_Data records:_

┏━━

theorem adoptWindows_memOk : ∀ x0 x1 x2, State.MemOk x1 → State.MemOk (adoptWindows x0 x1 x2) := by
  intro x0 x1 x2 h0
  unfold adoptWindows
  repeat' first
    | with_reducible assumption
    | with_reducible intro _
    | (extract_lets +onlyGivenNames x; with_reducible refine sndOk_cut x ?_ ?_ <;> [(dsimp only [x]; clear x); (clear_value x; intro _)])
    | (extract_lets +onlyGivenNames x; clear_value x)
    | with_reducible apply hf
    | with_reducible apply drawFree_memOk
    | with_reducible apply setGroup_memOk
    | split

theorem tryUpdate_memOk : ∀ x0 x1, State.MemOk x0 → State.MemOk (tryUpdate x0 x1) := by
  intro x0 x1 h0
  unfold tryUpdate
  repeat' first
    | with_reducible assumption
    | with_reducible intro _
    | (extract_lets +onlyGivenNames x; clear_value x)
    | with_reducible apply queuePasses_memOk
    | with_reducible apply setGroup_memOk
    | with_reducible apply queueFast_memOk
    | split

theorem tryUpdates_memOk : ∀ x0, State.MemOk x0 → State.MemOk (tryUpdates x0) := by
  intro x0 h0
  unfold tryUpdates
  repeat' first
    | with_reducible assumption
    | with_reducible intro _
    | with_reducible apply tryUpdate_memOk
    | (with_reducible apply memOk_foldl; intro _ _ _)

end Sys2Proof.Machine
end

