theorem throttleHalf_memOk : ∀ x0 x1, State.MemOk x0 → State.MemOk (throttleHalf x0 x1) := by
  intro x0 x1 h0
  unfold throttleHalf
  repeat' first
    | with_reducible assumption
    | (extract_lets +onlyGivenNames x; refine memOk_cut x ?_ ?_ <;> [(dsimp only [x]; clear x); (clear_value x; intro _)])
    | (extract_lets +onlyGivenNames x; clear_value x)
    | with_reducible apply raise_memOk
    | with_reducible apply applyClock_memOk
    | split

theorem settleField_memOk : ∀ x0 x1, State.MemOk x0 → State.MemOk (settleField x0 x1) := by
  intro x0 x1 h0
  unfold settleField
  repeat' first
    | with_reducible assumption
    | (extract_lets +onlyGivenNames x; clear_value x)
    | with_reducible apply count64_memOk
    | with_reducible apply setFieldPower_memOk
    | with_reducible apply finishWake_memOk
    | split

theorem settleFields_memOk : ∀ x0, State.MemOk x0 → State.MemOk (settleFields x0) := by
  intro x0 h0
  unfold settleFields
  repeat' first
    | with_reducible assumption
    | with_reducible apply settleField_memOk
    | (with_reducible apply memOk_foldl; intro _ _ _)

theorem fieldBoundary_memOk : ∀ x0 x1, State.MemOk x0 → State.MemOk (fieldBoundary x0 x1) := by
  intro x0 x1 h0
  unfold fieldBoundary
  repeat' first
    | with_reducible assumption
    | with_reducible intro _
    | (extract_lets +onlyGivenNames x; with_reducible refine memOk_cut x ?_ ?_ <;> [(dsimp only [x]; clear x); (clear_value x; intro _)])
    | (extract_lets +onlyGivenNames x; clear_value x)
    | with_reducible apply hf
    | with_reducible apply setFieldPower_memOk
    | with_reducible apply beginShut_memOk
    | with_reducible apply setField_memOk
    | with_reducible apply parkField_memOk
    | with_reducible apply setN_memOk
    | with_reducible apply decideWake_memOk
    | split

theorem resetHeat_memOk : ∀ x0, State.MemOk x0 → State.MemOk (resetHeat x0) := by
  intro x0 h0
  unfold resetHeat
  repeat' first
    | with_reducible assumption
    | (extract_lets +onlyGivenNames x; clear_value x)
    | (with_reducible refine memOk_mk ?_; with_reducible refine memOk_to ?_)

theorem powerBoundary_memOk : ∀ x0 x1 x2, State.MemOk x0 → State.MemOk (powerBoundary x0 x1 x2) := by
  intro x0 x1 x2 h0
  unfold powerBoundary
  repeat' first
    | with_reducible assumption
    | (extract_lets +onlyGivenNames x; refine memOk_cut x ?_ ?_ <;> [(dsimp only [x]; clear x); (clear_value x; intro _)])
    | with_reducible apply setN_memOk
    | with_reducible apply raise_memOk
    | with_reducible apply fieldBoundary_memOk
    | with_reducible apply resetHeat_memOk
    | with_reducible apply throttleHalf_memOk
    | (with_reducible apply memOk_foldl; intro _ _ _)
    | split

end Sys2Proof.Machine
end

┗━━

_About this exercise:_
Output the records exactly, including every line.

_Answer to this task:_
theorem adoptWindows_memOk : ∀ x0 x1 x2, State.MemOk x1 → State.MemOk (adoptWindows x0 x1 x2) := by
  intro x0 x1 x2 h0
  unfold adoptWindows
  repeat' first
    | with_reducible assumption
    | with_reducible intro _
    | (extract_lets +onlyGivenNames x; with_reducible refine sndOk_cut x ?_ ?_ <;> [(dsimp only [x]; clear x); (clear_value x; intro _)])
    | (extract_lets +onlyGivenNames x; clear_value x)
    | with_reducible apply hf
    | with_reducible apply drawFree_memOk
    | with_reducible apply setGroup_memOk
    | split

theorem tryUpdate_memOk : ∀ x0 x1, State.MemOk x0 → State.MemOk (tryUpdate x0 x1) := by
  intro x0 x1 h0
  unfold tryUpdate
  repeat' first
    | with_reducible assumption
    | with_reducible intro _
    | (extract_lets +onlyGivenNames x; clear_value x)
    | with_reducible apply queuePasses_memOk
    | with_reducible apply setGroup_memOk
    | with_reducible apply queueFast_memOk
    | split

theorem tryUpdates_memOk : ∀ x0, State.MemOk x0 → State.MemOk (tryUpdates x0) := by
  intro x0 h0
  unfold tryUpdates
  repeat' first
    | with_reducible assumption
    | with_reducible intro _
    | with_reducible apply tryUpdate_memOk
    | (with_reducible apply memOk_foldl; intro _ _ _)

end Sys2Proof.Machine
end

theorem throttleHalf_memOk : ∀ x0 x1, State.MemOk x0 → State.MemOk (throttleHalf x0 x1) := by
  intro x0 x1 h0
  unfold throttleHalf
  repeat' first
    | with_reducible assumption
    | (extract_lets +onlyGivenNames x; refine memOk_cut x ?_ ?_ <;> [(dsimp only [x]; clear x); (clear_value x; intro _)])
    | (extract_lets +onlyGivenNames x; clear_value x)
    | with_reducible apply raise_memOk
    | with_reducible apply applyClock_memOk
    | split

theorem settleField_memOk : ∀ x0 x1, State.MemOk x0 → State.MemOk (settleField x0 x1) := by
  intro x0 x1 h0
  unfold settleField
  repeat' first
    | with_reducible assumption
    | (extract_lets +onlyGivenNames x; clear_value x)
    | with_reducible apply count64_memOk
    | with_reducible apply setFieldPower_memOk
    | with_reducible apply finishWake_memOk
    | split

theorem settleFields_memOk : ∀ x0, State.MemOk x0 → State.MemOk (settleFields x0) := by
  intro x0 h0
  unfold settleFields
  repeat' first
    | with_reducible assumption
    | with_reducible apply settleField_memOk
    | (with_reducible apply memOk_foldl; intro _ _ _)

theorem fieldBoundary_memOk : ∀ x0 x1, State.MemOk x0 → State.MemOk (fieldBoundary x0 x1) := by
  intro x0 x1 h0
  unfold fieldBoundary
  repeat' first
    | with_reducible assumption
    | with_reducible intro _
    | (extract_lets +onlyGivenNames x; with_reducible refine memOk_cut x ?_ ?_ <;> [(dsimp only [x]; clear x); (clear_value x; intro _)])
    | (extract_lets +onlyGivenNames x; clear_value x)
    | with_reducible apply hf
    | with_reducible apply setFieldPower_memOk
    | with_reducible apply beginShut_memOk
    | with_reducible apply setField_memOk
    | with_reducible apply parkField_memOk
    | with_reducible apply setN_memOk
    | with_reducible apply decideWake_memOk
    | split

theorem resetHeat_memOk : ∀ x0, State.MemOk x0 → State.MemOk (resetHeat x0) := by
  intro x0 h0
  unfold resetHeat
  repeat' first
    | with_reducible assumption
    | (extract_lets +onlyGivenNames x; clear_value x)
    | (with_reducible refine memOk_mk ?_; with_reducible refine memOk_to ?_)

theorem powerBoundary_memOk : ∀ x0 x1 x2, State.MemOk x0 → State.MemOk (powerBoundary x0 x1 x2) := by
  intro x0 x1 x2 h0
  unfold powerBoundary
  repeat' first
    | with_reducible assumption
    | (extract_lets +onlyGivenNames x; refine memOk_cut x ?_ ?_ <;> [(dsimp only [x]; clear x); (clear_value x; intro _)])
    | with_reducible apply setN_memOk
    | with_reducible apply raise_memOk
    | with_reducible apply fieldBoundary_memOk
    | with_reducible apply resetHeat_memOk
    | with_reducible apply throttleHalf_memOk
    | (with_reducible apply memOk_foldl; intro _ _ _)
    | split

end Sys2Proof.Machine
end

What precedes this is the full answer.